Read The American Vice Presidency Online
Authors: Jules Witcover
The developments that produced this outcome were among the more bizarre in national election annals. Polk was a disciple and favorite of Andrew Jackson, the former president and a fellow Tennessean. Dallas saw in Polk a vehicle to help restore the Jacksonian Democracy by making him the running mate of the Democratic front-runner former president Van Buren, seeking to regain the White House. The Little Magician first needed to claim the nomination in a large field in order to take on his old nemesis, Henry Clay, the Whig nominee, in the November election. But he was well ahead in delegates pledged to him. Early in April, Polk visited Jackson at his Hermitage mansion to discuss the strategy to team himself with Van Buren.

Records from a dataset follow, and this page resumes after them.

/-- A read miss returns memory's word and fills the line with the whole block; a read hit returns the cached word and never
looks at memory, so a second read returns the first one's word whatever memory has become (own choice D28); a write miss allocates nothing and changes no line or recency (own choice D27), and a
write hit keeps the tags (spec/20_memory.md R124, R125, R129). -/
def Obligations.CacheFillsOnReadMissOnly : Prop :=
  ∀ (c : Cache) (m m' : Memory) (a v : Word) (n : Nat),
    (c.read m a).2.holds a
    ∧ (¬ c.holds a → ∀ k : Fin 4, ((c.read m a).2.read m' ((blockBase a) + BitVec.ofNat 32 (4 * k.val))).1
        = Memory.word m ((blockBase a).toNat + 4 * k.val))
    ∧ (c.holds a → c.read m' a = c.read m a)
    ∧ (let second := (c.read m a).2.read m' a
       second.1 = (c.read m a).1 ∧ second.2.hits = (c.read m a).2.hits + 1 ∧ second.2.misses = (c.read m a).2.misses)
    ∧ (¬ c.holds a → (c.write a n v).sets = c.sets)
    ∧ (∀ b : Word, (c.write a n v).holds b ↔ c.holds b)

/-- Fetch is not coherent with stores: whatever instruction ran, the I-cache is unchanged, and a fetch at an address that the
I-cache holds returns the old word, whatever memory now holds there (spec/20_memory.md R126, R131; spec/70_reset_and_hazards.md
R462). -/
def Obligations.StoresDoNotReachTheInstructionCache : Prop :=
  ∀ (i : Instr) (s t : State), exec i s = .next t →
    t.icache = s.icache
    ∧ (Fetchable t → s.icache.holds t.pc →
      ∃ w u, fetch t = .ok (w, u) ∧ w = (s.icache.read s.mem t.pc).1 ∧ ∀ m : Memory, fetch { t with mem := m } = .ok (w, { u with mem := m }))

/-! ### The cycle, traps and interrupts -/

/-- A step in a ready state that takes no interrupt fetches the word at the pc through the I-cache and runs exec of the
instruction it decodes to, in the state that the timer, mip and the fetch left (spec/30_encoding.md R170 to R173). Where the
I-cache does not hold the pc, that word is memory's, little-endian (spec/20_memory.md R96). exec itself moves the pc. -/
def Obligations.StepRunsDecodedInstruction : Prop :=
  ∀ (s : State) (i : Instr), Ready s → NoInterrupt s → Fetchable s →
    (decodeWord (s.icache.read s.mem s.pc).1 = .ok i →
      step s = exec i { beginCycle s with icache := (s.icache.read s.mem s.pc).2 })
    ∧ (¬ s.icache.holds s.pc →
      decodeBytes [Memory.read s.mem s.pc.toNat, Memory.read s.mem (s.pc.toNat + 1), Memory.read s.mem (s.pc.toNat + 2),
        Memory.read s.mem (s.pc.toNat + 3)] = .ok (i, []) →
      step s = exec i { beginCycle s with icache := (s.icache.read s.mem s.pc).2 })

/-- The exceptions of fetch and decode, the first stage to detect one reporting it: a pc that is not a multiple of 4 (cause 0),
a pc outside RAM (cause 1), a word that is no instruction (cause 2, the word in mtval, the fetch's I-cache effect kept)
(spec/30_encoding.md R171, R172, R174; codes, trap values, order and detection at fetch are own choices D6, D8, D9, D38). -/
def Obligations.FetchAndDecodeExceptions : Prop :=
  ∀ s : State, Ready s → NoInterrupt s →
    (s.pc.toNat % 4 ≠ 0 →
      ∃ t, step s = .next t ∧ TrapEntered (beginCycle s) t 0#32 s.pc (handlerAddress s.csr.mtvec 0))
    ∧ (s.pc.toNat % 4 = 0 → inRam s.cfg s.pc.toNat 4 = false →
      ∃ t, step s = .next t ∧ TrapEntered (beginCycle s) t 1#32 s.pc (handlerAddress s.csr.mtvec 1))
    ∧ (Fetchable s → (∀ i, decodeWord (s.icache.read s.mem s.pc).1 ≠ .ok i) →
      ∃ t, step s = .next t
        ∧ TrapEntered { beginCycle s with icache := (s.icache.read s.mem s.pc).2 } t 2#32 (s.icache.read s.mem s.pc).1
            (handlerAddress s.csr.mtvec 2))

/-- A pending enabled interrupt is taken before anything is fetched, external before timer before software, in a cycle that
executes no instruction (spec/60_exceptions.md R383 to R385, R390, R391; codes and bit places are own choices D8, D12, D16). -/
def Obligations.InterruptsAreTakenByPriority : Prop :=
  ∀ s : State, Ready s → s.csr.mstatus.getLsbD 3 = true →
    let p := (beginCycle s).csr.mip &&& s.csr.mie
    let code := if p.getLsbD 11 then 11 else if p.getLsbD 7 then 7 else 3
    p ≠ 0#32 →
    ∃ t, step s = .next t
      ∧ TrapEntered (beginCycle s) t (BitVec.ofNat 32 (2 ^ 31 + code)) 0#32 (handlerAddress s.csr.mtvec code)

/-- The start of every cycle: mtime advances by the cycle's draw modulo 2^64, mip is recomputed from the device latches, and
nothing else changes but the number of the next draw (spec/60_exceptions.md R380, R381, R426, R427; the draw is own choice
D18, the bits D16, source 0 D23). It holds for every value of the draw. -/
def Obligations.CycleStartsWithTimerAndMip : Prop :=
  ∀ s : State,
    let b := beginCycle s
    b.dev.mtime.toNat = (s.dev.mtime.toNat + Config.timerDraw s.draws) % 2 ^ 64
    ∧ (b.csr.mip.getLsbD 3 = true ↔ s.dev.msip ≠ 0#32)
    ∧ (b.csr.mip.getLsbD 7 = true ↔ s.dev.mtimecmp.toNat ≤ b.dev.mtime.toNat)
    ∧ (b.csr.mip.getLsbD 11 = true ↔
        ∃ k, 1 ≤ k ∧ k < 32 ∧ s.dev.plicPending.getLsbD k = true ∧ s.dev.plicEnable.getLsbD k = true)
    ∧ (∀ i < 32, i ≠ 3 → i ≠ 7 → i ≠ 11 → b.csr.mip.getLsbD i = false)
    ∧ { b with dev := s.dev, csr := s.csr, draws := s.draws } = s
    ∧ { b.dev with mtime := s.dev.mtime } = s.dev ∧ { b.csr with mip := s.csr.mip } = s.csr

/-- A halted state, a refused state and a configuration that breaks spec/00_scope.md R13 have no next state, and they stop
under their own names; every other state steps or is refused for a misaligned data access (spec/30_encoding.md R170,
spec/10_state.md R66, R67; log entries 5, 6 and 8 say how the model shows the stop). -/
def Obligations.OnlyNamedStopsStop : Prop :=
  ∀ s : State,
    (s.run = false → step s = .fault .halted)
    ∧ (s.run = true → s.refused = some .misalignedData → step s = .refused .misalignedData)
    ∧ (s.run = true → s.refused = some .badConfiguration → step s = .refused .badConfiguration)
    ∧ (s.run = true → s.refused = none → configValid s.cfg = false → step s = .refused .badConfiguration)
    ∧ (Ready s → (∃ t, step s = .next t) ∨ step s = .refused .misalignedData)

/-- Traps are precise and at most one is entered per cycle: a step either records no trap and completes one instruction
(instret + 1), or it appends one record and is the trap entry of that record in the state that the timer, mip and possibly the
fetch's I-cache effect left, so that nothing else has changed: every register, mie, mtvec, every other mstatus bit, every byte
of memory, the D-cache, the devices, instret, run, refused and the configuration (spec/60_exceptions.md R373, R385, R390,
R391, R397). The own choices of the spec in it (log entry 11): the base of mtvec D14, vectored exceptions D15, the bits D12 and
D16, what instret counts D29, the record's kinds D31. -/
def Obligations.TrapsArePrecise : Prop :=
  ∀ s t : State, step s = .next t →
    (t.traps = s.traps ∧ t.instret = s.instret + 1)
    ∨ ∃ r : TrapRecord, t.traps = s.traps ++ [r] ∧ t.run = true
        ∧ TrapEntered { beginCycle s with icache := t.icache } t r.cause r.tval
            (handlerAddress s.csr.mtvec (r.cause.toNat % 2 ^ 31))
        ∧ (t.icache = s.icache ∨ Fetchable s ∧ t.icache = (s.icache.read s.mem s.pc).2)
        ∧ (r.cls = .interrupt →
          s.csr.mstatus.getLsbD 3 = true ∧ (beginCycle s).csr.mip &&& s.csr.mie ≠ 0#32 ∧ t.icache = s.icache)

/-- A handler that changes neither mepc nor mstatus and then executes MRET comes back to the pc and the interrupt enable of
before the trap, for every exception and every interrupt (spec/46_system.md R333, spec/60_exceptions.md R394). -/
def Obligations.TrapRoundTrip : Prop :=
  ∀ (c : Cause) (tval : Word) (s h : State),
    h.csr.mepc = (takeTrap c tval s).csr.mepc → h.csr.mstatus = (takeTrap c tval s).csr.mstatus →
    ∃ u, exec .mret h = .next u ∧ u.pc = s.pc ∧ u.csr.mstatus.getLsbD 3 = s.csr.mstatus.getLsbD 3

/-- A handler address that cannot be fetched, in direct mode: every step enters the same trap again, with mepc = mtval = the
handler address and cause 1, for ever (spec/60_exceptions.md R395, spec/70_reset_and_hazards.md R455). The code 1, the trap
value, MIE at bit 3 and the base with bits 1:0 cleared are the spec's own choices D8, D9, D12, D14 (log entry 11). -/
def Obligations.UnfetchableHandlerLoops : Prop :=
  ∀ s : State, InTrapLoop s →
    ∃ t, step s = .next t ∧ InTrapLoop t ∧ t.pc = s.pc ∧ t.csr.mepc = s.pc ∧ t.csr.mtval = s.pc ∧ t.csr.mcause = 1#32
      ∧ t.csr.mtvec = s.csr.mtvec ∧ t.traps.length = s.traps.length + 1 ∧ t.instret = s.instret

/-- Only EBREAK ends a run: a step that leaves run = false took no interrupt, fetched the EBREAK word and left the pc at it
(spec/30_encoding.md R175, spec/70_reset_and_hazards.md R454). -/
def Obligations.OnlyEbreakHalts : Prop :=
  ∀ s t : State, step s = .next t → t.run = false →
    NoInterrupt s ∧ Fetchable s ∧ (s.icache.read s.mem s.pc).1 = 0x00100073#32 ∧ t.pc = s.pc ∧ t.traps = s.traps

/-- Who changes which CSR in the execute stage: mip nobody (it is the cycle's: own choice D16), mtvec and mie the six CSR
instructions, mepc, mcause and mtval those and a trap entry, mstatus those, a trap entry and MRET (spec/10_state.md R54 to R60,
spec/60_exceptions.md R390, R392). A trap entry shows in the trap records. -/
def Obligations.WhichEventChangesWhichCsr : Prop :=
  ∀ (i : Instr) (s t : State), exec i s = .next t →
    t.csr.mip = s.csr.mip
    ∧ (t.csr.mtvec ≠ s.csr.mtvec ∨ t.csr.mie ≠ s.csr.mie → i.accessesCsr = true)
    ∧ (t.csr.mepc ≠ s.csr.mepc ∨ t.csr.mcause ≠ s.csr.mcause ∨ t.csr.mtval ≠ s.csr.mtval →
      i.accessesCsr = true ∨ t.traps ≠ s.traps)
    ∧ (t.csr.mstatus ≠ s.csr.mstatus → i.accessesCsr = true ∨ i = .mret ∨ t.traps ≠ s.traps)
    ∧ (i.accessesCsr = true → t.traps = s.traps)

/-! ### Encoding -/

/-- `signedImmediate`: the I-immediate w[31:20] as it is where its bit 11 is 0, with 0xFFFFF000 set where it is 1
(spec/30_encoding.md R154). -/
def Obligations.ImmediateISignExtends : Prop :=
  ∀ w : Word,
    ((w >>> 20).getLsbD 11 = false → sext12 (Field.immI w) = w >>> 20)
    ∧ ((w >>> 20).getLsbD 11 = true → sext12 (Field.immI w) = (w >>> 20) ||| 0xFFFFF000#32)

/-- The S, B, U and J immediates bit by bit, and that a B or J offset is an even number in its range (spec/30_encoding.md
R155 to R158). Which word bit each immediate bit comes from is general knowledge in the spec (R153) and its own choice D1 (log
entry 11). -/
def Obligations.ImmediatesBitByBit : Prop :=
  ∀ w : Word,
    (∀ i < 32, (sext12 (Field.immS w)).getLsbD i =
      if i < 5 then w.getLsbD (i + 7) else if i < 12 then w.getLsbD (i + 20) else w.getLsbD 31)
    ∧ (∀ i < 32, (sext13 (Field.immB w)).getLsbD i =
      if i = 0 then false else if i < 5 then w.getLsbD (i + 7) else if i < 11 then w.getLsbD (i + 20)
      else if i = 11 then w.getLsbD 7 else w.getLsbD 31)
    ∧ (∀ i < 32, (upperImm (Field.immU w)).getLsbD i = if i < 12 then false else w.getLsbD i)
    ∧ (∀ i < 32, (sext21 (Field.immJ w)).getLsbD i =
      if i = 0 then false else if i < 11 then w.getLsbD (i + 20) else if i = 11 then w.getLsbD 20
      else if i < 20 then w.getLsbD i else w.getLsbD 31)
    ∧ (sext13 (Field.immB w)).toInt % 2 = 0 ∧ -4096 ≤ (sext13 (Field.immB w)).toInt ∧ (sext13 (Field.immB w)).toInt ≤ 4094
    ∧ (sext21 (Field.immJ w)).toInt % 2 = 0 ∧ -(2 ^ 20) ≤ (sext21 (Field.immJ w)).toInt
    ∧ (sext21 (Field.immJ w)).toInt ≤ 2 ^ 20 - 2

/-- Words of each family, written out from the spec's examples, and words the spec lists as illegal (spec/30_encoding.md R153,
R160, R161, R164; the numeric values are own choices D1 to D3). -/
def Obligations.SpecWordsDecode : Prop :=
  decodeWord 0x00500093#32 = .ok (.addi 1#5 0#5 5#12)
  ∧ decodeWord 0x40415193#32 = .ok (.srai 3#5 2#5 4#5)
  ∧ decodeWord 0x402081B3#32 = .ok (.sub 3#5 1#5 2#5)
  ∧ decodeWord 0x0220A1B3#32 = .ok (.mulhsu 3#5 1#5 2#5)
  ∧ decodeWord 0xFFC12183#32 = .ok (.lw 3#5 2#5 0xFFC#12)
  ∧ decodeWord 0x00209323#32 = .ok (.sh 1#5 2#5 6#12)
  ∧ decodeWord 0xFE011CE3#32 = .ok (.bne 2#5 0#5 0x1FF8#13)
  ∧ decodeWord 0x800000EF#32 = .ok (.jal 1#5 0x100000#21)
  ∧ decodeWord 0x003282E7#32 = .ok (.jalr 5#5 5#5 3#12)
  ∧ decodeWord 0xFFFFF197#32 = .ok (.auipc 3#5 0xFFFFF#20)
  ∧ decodeWord 0x30200073#32 = .ok .mret
  ∧ decodeWord 0x3052D1F3#32 = .ok (.csrrwi 3#5 5#5 0x305#12)
  ∧ decodeWord 0x0000000F#32 = .error .opcode
  ∧ decodeWord 0x0000B183#32 = .error .funct3
  ∧ decodeWord 0x02109193#32 = .error .funct7
  ∧ decodeWord 0x10500073#32 = .error .systemWord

Several days later, in separate newspapers and apparently without collusion, Van Buren and Clay each declared his strong opposition to the annexation of the recently independent Republic of Texas. Rather than thus removing the issue from the campaign, their comments proved to destroy the presidential aspirations of both men. Public opinion for bringing Texas into the Union was very strong; Van Buren’s impolitic statement would soon cost him the Democratic nomination and ignite a Jackson plan to put “Young Hickory” Polk on a path to the presidency.
Other circumstances that would provide Polk a more direct and immediate route were at work, however. Jackson told Polk the plan had to be revised with Polk replacing Van Buren as the Jacksonian nominee. With
Clay so openly and categorically opposed to the annexation, the Democrats now clearly needed and wanted a pro-annexation nominee. Jackson earlier had embraced pro-annexation, saying, “The god of the universe … intended this great valley [Texas] to belong to one nation,”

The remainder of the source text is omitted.